- What you should do
From the first line of the records down to the one that holds "register table. -/", transcribe each line exactly and add nothing.
━━ Information shown ━━
-- ==== Sys2Proof/Machine/RegTable.lean ====
section
/-! DEFINITION. The registers of the spec: for every register table its fields with their bits, access codes (R6) and
reset values, and for every register map the places of its registers. `<REGISTER>.<field>` names a field; its place is
the offset in the block or region window, the address of the first instance for a stack or channel register, and the
Rider physical address otherwise. -/

namespace Sys2Proof.Machine

/-- Access codes (R6). -/
inductive Acc where | ro | rw | w1c | wo | rwl | cnt
deriving DecidableEq, Repr

/-- What the Reset column says beside a value: nothing, "keep" (R8), or "image" (R146). -/
inductive Keep where | no | keep | image
deriving DecidableEq, Repr

/-- One row of a register table. -/
structure FieldRow where
  name : String
  hi : Nat
  lo : Nat
  acc : Acc
  rst : Nat
  keep : Keep
deriving DecidableEq, Repr

/-- One register (or a run of `count` registers `step` bytes apart) with its fields, highest bits first. -/
structure RegRow where
  name : String
  off : Nat
  step : Nat
  count : Nat
  fields : List FieldRow
deriving DecidableEq, Repr

/-- CAD_CTL (R56). -/
def CAD_CTL.off : Nat := 0x100020010000
def CAD_CTL.phase : Fld := ⟨CAD_CTL.off, 5, 4⟩
def CAD_CTL.run : Fld := ⟨CAD_CTL.off, 3, 3⟩
def CAD_CTL.gait_next : Fld := ⟨CAD_CTL.off, 1, 1⟩
def CAD_CTL.gait : Fld := ⟨CAD_CTL.off, 0, 0⟩

/-- CAD_PERIOD (R56). -/
def CAD_PERIOD.off : Nat := 0x100020010008
def CAD_PERIOD.next_refused : Fld := ⟨CAD_PERIOD.off, 61, 61⟩
def CAD_PERIOD.required_min : Fld := ⟨CAD_PERIOD.off, 60, 41⟩
def CAD_PERIOD.period_next : Fld := ⟨CAD_PERIOD.off, 40, 21⟩
def CAD_PERIOD.current : Fld := ⟨CAD_PERIOD.off, 19, 0⟩

/-- CAD_STRIDE (R56). -/
def CAD_STRIDE.off : Nat := 0x100020010010
def CAD_STRIDE.stride : Fld := ⟨CAD_STRIDE.off, 63, 0⟩

/-- CAD_STUMBLE (R56). -/
def CAD_STUMBLE.off : Nat := 0x100020010018
def CAD_STUMBLE.count : Fld := ⟨CAD_STUMBLE.off, 63, 0⟩

/-- CAD_STUMBLE_LAST (R56). -/
def CAD_STUMBLE_LAST.off : Nat := 0x100020010020
def CAD_STUMBLE_LAST.late_ns : Fld := ⟨CAD_STUMBLE_LAST.off, 63, 48⟩
def CAD_STUMBLE_LAST.region : Fld := ⟨CAD_STUMBLE_LAST.off, 47, 44⟩
def CAD_STUMBLE_LAST.block : Fld := ⟨CAD_STUMBLE_LAST.off, 43, 33⟩
def CAD_STUMBLE_LAST.stride_lo : Fld := ⟨CAD_STUMBLE_LAST.off, 31, 0⟩

/-- CAD_LOOSE_COUNT (R56). -/
def CAD_LOOSE_COUNT.off : Nat := 0x100020010028
def CAD_LOOSE_COUNT.count : Fld := ⟨CAD_LOOSE_COUNT.off, 63, 0⟩

/-- CAD_PERIOD_AT (R56). -/
def CAD_PERIOD_AT.off : Nat := 0x100020010030
def CAD_PERIOD_AT.stride : Fld := ⟨CAD_PERIOD_AT.off, 63, 0⟩

/-- CAD_SEED (R56). -/
def CAD_SEED.off (i : Nat) : Nat := 0x100020010040 + 8 * i
def CAD_SEED.seed (i : Nat) : Fld := ⟨CAD_SEED.off i, 63, 0⟩

/-- CAD_SYNC_CTL (R56). -/
def CAD_SYNC_CTL.off : Nat := 0x100020010060
def CAD_SYNC_CTL.asym : Fld := ⟨CAD_SYNC_CTL.off, 31, 16⟩
def CAD_SYNC_CTL.port : Fld := ⟨CAD_SYNC_CTL.off, 5, 2⟩
def CAD_SYNC_CTL.role : Fld := ⟨CAD_SYNC_CTL.off, 1, 1⟩
def CAD_SYNC_CTL.enable : Fld := ⟨CAD_SYNC_CTL.off, 0, 0⟩

/-- CAD_SYNC_STATUS (R56). -/
def CAD_SYNC_STATUS.off : Nat := 0x100020010068
def CAD_SYNC_STATUS.offset : Fld := ⟨CAD_SYNC_STATUS.off, 63, 32⟩
def CAD_SYNC_STATUS.delay : Fld := ⟨CAD_SYNC_STATUS.off, 31, 16⟩
def CAD_SYNC_STATUS.noport : Fld := ⟨CAD_SYNC_STATUS.off, 2, 2⟩
def CAD_SYNC_STATUS.locked : Fld := ⟨CAD_SYNC_STATUS.off, 1, 1⟩
def CAD_SYNC_STATUS.lost : Fld := ⟨CAD_SYNC_STATUS.off, 0, 0⟩

/-- CAD_RGN_STUMBLE (R56). -/
def CAD_RGN_STUMBLE.off (i : Nat) : Nat := 0x100020010080 + 8 * i
def CAD_RGN_STUMBLE.count (i : Nat) : Fld := ⟨CAD_RGN_STUMBLE.off i, 63, 0⟩

/-- BLK_DRG_STATUS (R89). -/
def BLK_DRG_STATUS.off : Nat := 0x3000
def BLK_DRG_STATUS.pred : Fld := ⟨BLK_DRG_STATUS.off, 44, 41⟩
def BLK_DRG_STATUS.pc : Fld := ⟨BLK_DRG_STATUS.off, 40, 29⟩
def BLK_DRG_STATUS.length : Fld := ⟨BLK_DRG_STATUS.off, 28, 16⟩
def BLK_DRG_STATUS.fault : Fld := ⟨BLK_DRG_STATUS.off, 15, 8⟩
def BLK_DRG_STATUS.state : Fld := ⟨BLK_DRG_STATUS.off, 2, 0⟩

/-- BLK_DRG_FAULT (R89). -/
def BLK_DRG_FAULT.off : Nat := 0x3008
def BLK_DRG_FAULT.word : Fld := ⟨BLK_DRG_FAULT.off, 63, 52⟩
def BLK_DRG_FAULT.code : Fld := ⟨BLK_DRG_FAULT.off, 51, 44⟩
def BLK_DRG_FAULT.column : Fld := ⟨BLK_DRG_FAULT.off, 43, 38⟩
def BLK_DRG_FAULT.attempt : Fld := ⟨BLK_DRG_FAULT.off, 37, 36⟩
def BLK_DRG_FAULT.lasting : Fld := ⟨BLK_DRG_FAULT.off, 35, 35⟩
def BLK_DRG_FAULT.stride_lo : Fld := ⟨BLK_DRG_FAULT.off, 31, 0⟩

/-- BLK_DRG_WAVES (R89). -/
def BLK_DRG_WAVES.off : Nat := 0x3010
def BLK_DRG_WAVES.count : Fld := ⟨BLK_DRG_WAVES.off, 63, 0⟩

/-- BLK_DRG_TALL (R89). -/
def BLK_DRG_TALL.off : Nat := 0x3018
def BLK_DRG_TALL.count : Fld := ⟨BLK_DRG_TALL.off, 63, 0⟩

/-- BLK_DRG_RETRY (R89). -/
def BLK_DRG_RETRY.off : Nat := 0x3020
def BLK_DRG_RETRY.count : Fld := ⟨BLK_DRG_RETRY.off, 63, 0⟩

/-- BLK_DRG_ECC (R89). -/
def BLK_DRG_ECC.off : Nat := 0x3028
def BLK_DRG_ECC.count : Fld := ⟨BLK_DRG_ECC.off, 63, 0⟩

/-- HDL_CTL (R146). -/
def HDL_CTL.off (i : Nat) : Nat := 0x1000 + 64 * i
def HDL_CTL.valid (i : Nat) : Fld := ⟨HDL_CTL.off i, 63, 63⟩
def HDL_CTL.tier (i : Nat) : Fld := ⟨HDL_CTL.off i, 62, 61⟩
def HDL_CTL.resident (i : Nat) : Fld := ⟨HDL_CTL.off i, 60, 60⟩
def HDL_CTL.window (i : Nat) : Fld := ⟨HDL_CTL.off i, 59, 59⟩
def HDL_CTL.closing (i : Nat) : Fld := ⟨HDL_CTL.off i, 58, 58⟩
def HDL_CTL.rd (i : Nat) : Fld := ⟨HDL_CTL.off i, 57, 57⟩
def HDL_CTL.wr (i : Nat) : Fld := ⟨HDL_CTL.off i, 56, 56⟩
def HDL_CTL.mg (i : Nat) : Fld := ⟨HDL_CTL.off i, 55, 55⟩
def HDL_CTL.node (i : Nat) : Fld := ⟨HDL_CTL.off i, 47, 32⟩
def HDL_CTL.gen (i : Nat) : Fld := ⟨HDL_CTL.off i, 7, 0⟩

/-- HDL_BASE (R146). -/
def HDL_BASE.off (i : Nat) : Nat := 0x1008 + 64 * i
def HDL_BASE.addr (i : Nat) : Fld := ⟨HDL_BASE.off i, 47, 0⟩

/-- HDL_LEN (R146). -/
def HDL_LEN.off (i : Nat) : Nat := 0x1010 + 64 * i
def HDL_LEN.length (i : Nat) : Fld := ⟨HDL_LEN.off i, 39, 0⟩

/-- HDL_SHAPE (R146). -/
def HDL_SHAPE.off (i : Nat) : Nat := 0x1018 + 64 * i
def HDL_SHAPE.stride (i : Nat) : Fld := ⟨HDL_SHAPE.off i, 63, 32⟩
def HDL_SHAPE.row (i : Nat) : Fld := ⟨HDL_SHAPE.off i, 31, 0⟩

/-- HDL_COPY (R146). -/
def HDL_COPY.off (i : Nat) : Nat := 0x1020 + 64 * i
def HDL_COPY.addr (i : Nat) : Fld := ⟨HDL_COPY.off i, 47, 0⟩

/-- PKH_RING (R146). -/
def PKH_RING.off : Nat := 0x2000
def PKH_RING.enable : Fld := ⟨PKH_RING.off, 63, 63⟩
def PKH_RING.lg_size : Fld := ⟨PKH_RING.off, 27, 24⟩
def PKH_RING.base : Fld := ⟨PKH_RING.off, 18, 0⟩

/-- PKH_HEAD (R146). -/
def PKH_HEAD.off : Nat := 0x2008
def PKH_HEAD.index : Fld := ⟨PKH_HEAD.off, 7, 0⟩

/-- PKH_TAIL (R146). -/
def PKH_TAIL.off : Nat := 0x2010
def PKH_TAIL.index : Fld := ⟨PKH_TAIL.off, 7, 0⟩

/-- PKH_STATUS (R146). -/
def PKH_STATUS.off : Nat := 0x2018
def PKH_STATUS.last_err : Fld := ⟨PKH_STATUS.off, 15, 8⟩
def PKH_STATUS.active : Fld := ⟨PKH_STATUS.off, 2, 0⟩

/-- PKH_BYTES (R146). -/
def PKH_BYTES.off : Nat := 0x2020
def PKH_BYTES.count : Fld := ⟨PKH_BYTES.off, 63, 0⟩

/-- BLK_GRM_STATE (R146). -/
def BLK_GRM_STATE.off (i : Nat) : Nat := 0x2800 + 8 * i
def BLK_GRM_STATE.pc (i : Nat) : Fld := ⟨BLK_GRM_STATE.off i, 43, 32⟩
def BLK_GRM_STATE.task (i : Nat) : Fld := ⟨BLK_GRM_STATE.off i, 31, 22⟩
def BLK_GRM_STATE.fault (i : Nat) : Fld := ⟨BLK_GRM_STATE.off i, 15, 8⟩
def BLK_GRM_STATE.state (i : Nat) : Fld := ⟨BLK_GRM_STATE.off i, 2, 0⟩

/-- BLK_GRM_PATIENCE (R146). -/
def BLK_GRM_PATIENCE.off (i : Nat) : Nat := 0x2840 + 8 * i
def BLK_GRM_PATIENCE.limit (i : Nat) : Fld := ⟨BLK_GRM_PATIENCE.off i, 19, 0⟩

/-- BLK_SPD_ECC (R146). -/
def BLK_SPD_ECC.off : Nat := 0x2880
def BLK_SPD_ECC.count : Fld := ⟨BLK_SPD_ECC.off, 63, 0⟩

/-- BLK_Q_CFG (R176). -/
def BLK_Q_CFG.off (i : Nat) : Nat := 0x800 + 8 * i
def BLK_Q_CFG.kind (i : Nat) : Fld := ⟨BLK_Q_CFG.off i, 63, 62⟩
def BLK_Q_CFG.join (i : Nat) : Fld := ⟨BLK_Q_CFG.off i, 61, 61⟩
def BLK_Q_CFG.ctl (i : Nat) : Fld := ⟨BLK_Q_CFG.off i, 60, 60⟩
def BLK_Q_CFG.node (i : Nat) : Fld := ⟨BLK_Q_CFG.off i, 59, 49⟩
def BLK_Q_CFG.input (i : Nat) : Fld := ⟨BLK_Q_CFG.off i, 48, 46⟩
def BLK_Q_CFG.depth (i : Nat) : Fld := ⟨BLK_Q_CFG.off i, 45, 38⟩
def BLK_Q_CFG.lines (i : Nat) : Fld := ⟨BLK_Q_CFG.off i, 37, 33⟩
def BLK_Q_CFG.incarn (i : Nat) : Fld := ⟨BLK_Q_CFG.off i, 27, 20⟩
def BLK_Q_CFG.closed (i : Nat) : Fld := ⟨BLK_Q_CFG.off i, 19, 19⟩
def BLK_Q_CFG.mask (i : Nat) : Fld := ⟨BLK_Q_CFG.off i, 17, 10⟩
def BLK_Q_CFG.line (i : Nat) : Fld := ⟨BLK_Q_CFG.off i, 9, 0⟩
━━━
- Answer for the task
-- ==== Sys2Proof/Machine/RegTable.lean ====
section
/-! DEFINITION. The registers of the spec: for every register table its fields with their bits, access codes (R6) and
reset values, and for every register map the places of its registers. `<REGISTER>.<field>` names a field; its place is
the offset in the block or region window, the address of the first instance for a stack or channel register, and the
Rider physical address otherwise. -/

namespace Sys2Proof.Machine

/-- Access codes (R6). -/
inductive Acc where | ro | rw | w1c | wo | rwl | cnt
deriving DecidableEq, Repr

/-- What the Reset column says beside a value: nothing, "keep" (R8), or "image" (R146). -/
inductive Keep where | no | keep | image
deriving DecidableEq, Repr

/-- One row of a register table. -/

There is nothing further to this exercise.